The governor of Pennsylvania has announced a moratorium on executions in the state, citing “significant and widely recognized defects” of the capital punishment system.
Governor Tom Wolf’s order on Friday granted a temporary reprieve in the case of Terrence Williams, who was scheduled to die 4 March for a 1986 murder. Wolf said he would grant further reprieves for all death row inmates until he had the results of a task force that has since 2011 been investigating the fairness and cost of capital punishment in the state.
“Despite having the fifth largest death row in the nation, the death penalty has rarely been imposed in modern times,” Wolf wrote.

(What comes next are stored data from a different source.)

-- ==== Sys2Proof/Laws/Selection.lean ====
section
/-! SUPPORT. What the key tables select, once: later proofs cite these instead of searching a table. -/

namespace Sys2Proof

/-! ## The decoder key (30_encoding R73, R74) -/

/-- A key read back: its byte. -/
@[simp] theorem decoderKey_byte (k : BitVec 2) (e : Bool) (b : Byte) : (decoderKey k e b).setWidth 8 = b := by
  revert k e b; decide

/-- A key read back: its escape bit. -/
@[simp] theorem decoderKey_esc (k : BitVec 2) (e : Bool) (b : Byte) : (decoderKey k e b).getLsbD 8 = e := by
  revert k e b; decide

/-- The same, in the form `simp` gives a bit of a known place. -/
@[simp] theorem decoderKey_getElem_esc (k : BitVec 2) (e : Bool) (b : Byte) : (decoderKey k e b)[8] = e :=
  decoderKey_esc k e b

/-- `Idle`: rows 1 and 2. -/
@[simp] theorem selectSport_idle (e : Bool) (b : Byte) :
    selectSport (decoderKey 0#2 e b) = if b = sportSof then .idleStart else .idleDiscard := by
  revert e b; decide

/-- `Start`: rows 3 to 5. -/
@[simp] theorem selectSport_start (e : Bool) (b : Byte) :
    selectSport (decoderKey 1#2 e b)
      = if b = sportSof then .startRestart else if b = sportEsc then .startEsc else .startFirst := by
  revert e b; decide

/-- `Data`, no escape pending: rows 6 and 7. -/
@[simp] theorem selectSport_data_plain (b : Byte) :
    selectSport (decoderKey 2#2 false b) = if b = sportEsc then .dataEsc else .dataStorePlain := by
  revert b; decide

/-- `Data`, an escape pending: row 8. -/
@[simp] theorem selectSport_data_escaped (b : Byte) : selectSport (decoderKey 2#2 true b) = .dataStoreEscaped := by
  revert b; decide

/-- `dstate` = 3: row 9. -/
@[simp] theorem selectSport_invalid (e : Bool) (b : Byte) : selectSport (decoderKey 3#2 e b) = .dstateInvalid := by
  revert e b; decide

/-! ## The close key (30_encoding R75) -/

@[simp] theorem selectClose_notFull (m : Bool) : selectClose (BitVec.ofBool false ++ BitVec.ofBool m) = none := by
  revert m; decide

@[simp] theorem selectClose_full (m : Bool) :
    selectClose (BitVec.ofBool true ++ BitVec.ofBool m) = some (if m then .ok else .bad) := by
  revert m; decide

/-! ## Frame types, categories and identifiers (30_encoding R82, R85) -/

/-- The rows of format `crsf_type`. -/
theorem selectCrsf_eq (ft : Byte) :
    selectCrsf ft = if ft = 0x02#8 then .gps else if ft = 0x07#8 then .vario else if ft = 0x08#8 then .battery
      else if ft = 0x09#8 then .baro else if ft = 0x0B#8 then .heartbeatType else .refused := by
  revert ft; decide

/-- The rows of format `bld_category`. -/
theorem selectBld_eq (cat : Byte) :
    selectBld cat = if cat = 0x02#8 then .gps else if cat = 0x07#8 then .vario else if cat = 0x08#8 then .battery
      else if cat = 0x09#8 then .baro else .refused := by
  revert cat; decide

/-- A row whose mask is all ones takes exactly the key that equals its match value. -/
theorem selectRow_exact {α : Type} (r : α) (m k : Half) (rows : List (KeyRow α 16)) :
    selectRow (⟨r, m, 0xFFFF#16⟩ :: rows) k = if k = m then some r else selectRow rows k := by
  have hk : k &&& 0xFFFF#16 = k := BitVec.and_allOnes
  by_cases h : k = m
  · subst h; simp [selectRow, hk]
  · simp [selectRow, hk, h]

/-- A row with no mask takes every key. -/
theorem selectRow_any {α : Type} (r : α) (k : Half) (rows : List (KeyRow α 16)) :
    selectRow (⟨r, 0#16, 0#16⟩ :: rows) k = some r := by
  simp [selectRow]

/-- The rows of format `sport_data_id`. -/
theorem selectUpd_eq (c : Params) (d : Half) :
    selectUpd c d = if d = idGpsCoord then .gpsCoord else if d = c.idGpsAlt then .gpsAlt
      else if d = c.idGpsSpeed then .gpsSpeed else if d = c.idGpsHeading then .gpsHeading
      else if d = c.idVoltage then .voltage else if d = c.idCurrent then .current else if d = c.idFuel then .fuel
      else if d = c.idBaroAlt then .baroAlt else if d = c.idVario then .vario else .other := by
  simp only [selectUpd, sportDataIdTable, selectRow_exact, selectRow_any, apply_ite (Option.getD · UpdRow.other),
    Option.getD_some]

/-- `UPD.OTHER` takes exactly what is no identifier (R181). -/
theorem selectUpd_other_iff (c : Params) (d : Half) : selectUpd c d = .other ↔ d ∉ c.ids := by
  rw [selectUpd_eq]
  simp only [Params.ids, List.mem_cons, List.not_mem_nil, or_false, not_or]
  split_ifs <;> simp_all

/-- Under a legal configuration each identifier selects its own row (00_scope R6). -/
theorem selectUpd_ids (c : Params) (h : c.legal = true) :
    selectUpd c idGpsCoord = .gpsCoord ∧ selectUpd c c.idGpsAlt = .gpsAlt ∧ selectUpd c c.idGpsSpeed = .gpsSpeed ∧
    selectUpd c c.idGpsHeading = .gpsHeading ∧ selectUpd c c.idVoltage = .voltage ∧
    selectUpd c c.idCurrent = .current ∧ selectUpd c c.idFuel = .fuel ∧ selectUpd c c.idBaroAlt = .baroAlt ∧
    selectUpd c c.idVario = .vario := by
  have hn : c.ids.Nodup := by
    simp only [Params.legal, Bool.and_eq_true, decide_eq_true_eq] at h; exact h.1
  simp only [Params.ids, List.nodup_cons, List.mem_cons, List.not_mem_nil, or_false, not_or] at hn
  simp only [selectUpd_eq]
  obtain ⟨h0, h1, h2, h3, h4, h5, h6, h7, -⟩ := hn
  refine ⟨by simp, ?_, ?_, ?_, ?_, ?_, ?_, ?_, ?_⟩ <;> simp [*, eq_comm]

end Sys2Proof
end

There are currently 186 death row inmates in Pennsylvania.
The last execution in Pennsylvania was carried out more than 15 years ago, though death row inmates have routinely had execution dates set before seeing them stayed. In the last 40 years, Wolf wrote, only three of the 434 death warrants signed by Pennsylvania governors have been carried out.
“This unending cycle of death warrants and appeals diverts resources from the judicial system and forces the families and loved ones of victims to relive their tragedies each time a new round of warrants and appeals commences,” Wolf said. “The only certainty in the current system is that the process will be drawn out, expensive, and painful for all involved.”
In September, the Guardian joined the Philadelphia Inquirer, the Pittsburgh Post-Gazette, and the Philadelphia City Paper in a lawsuit over the state’s secrecy about the source of its lethal injection drugs. Similar lawsuits have been filed in Arizona, Missouri and Oklahoma.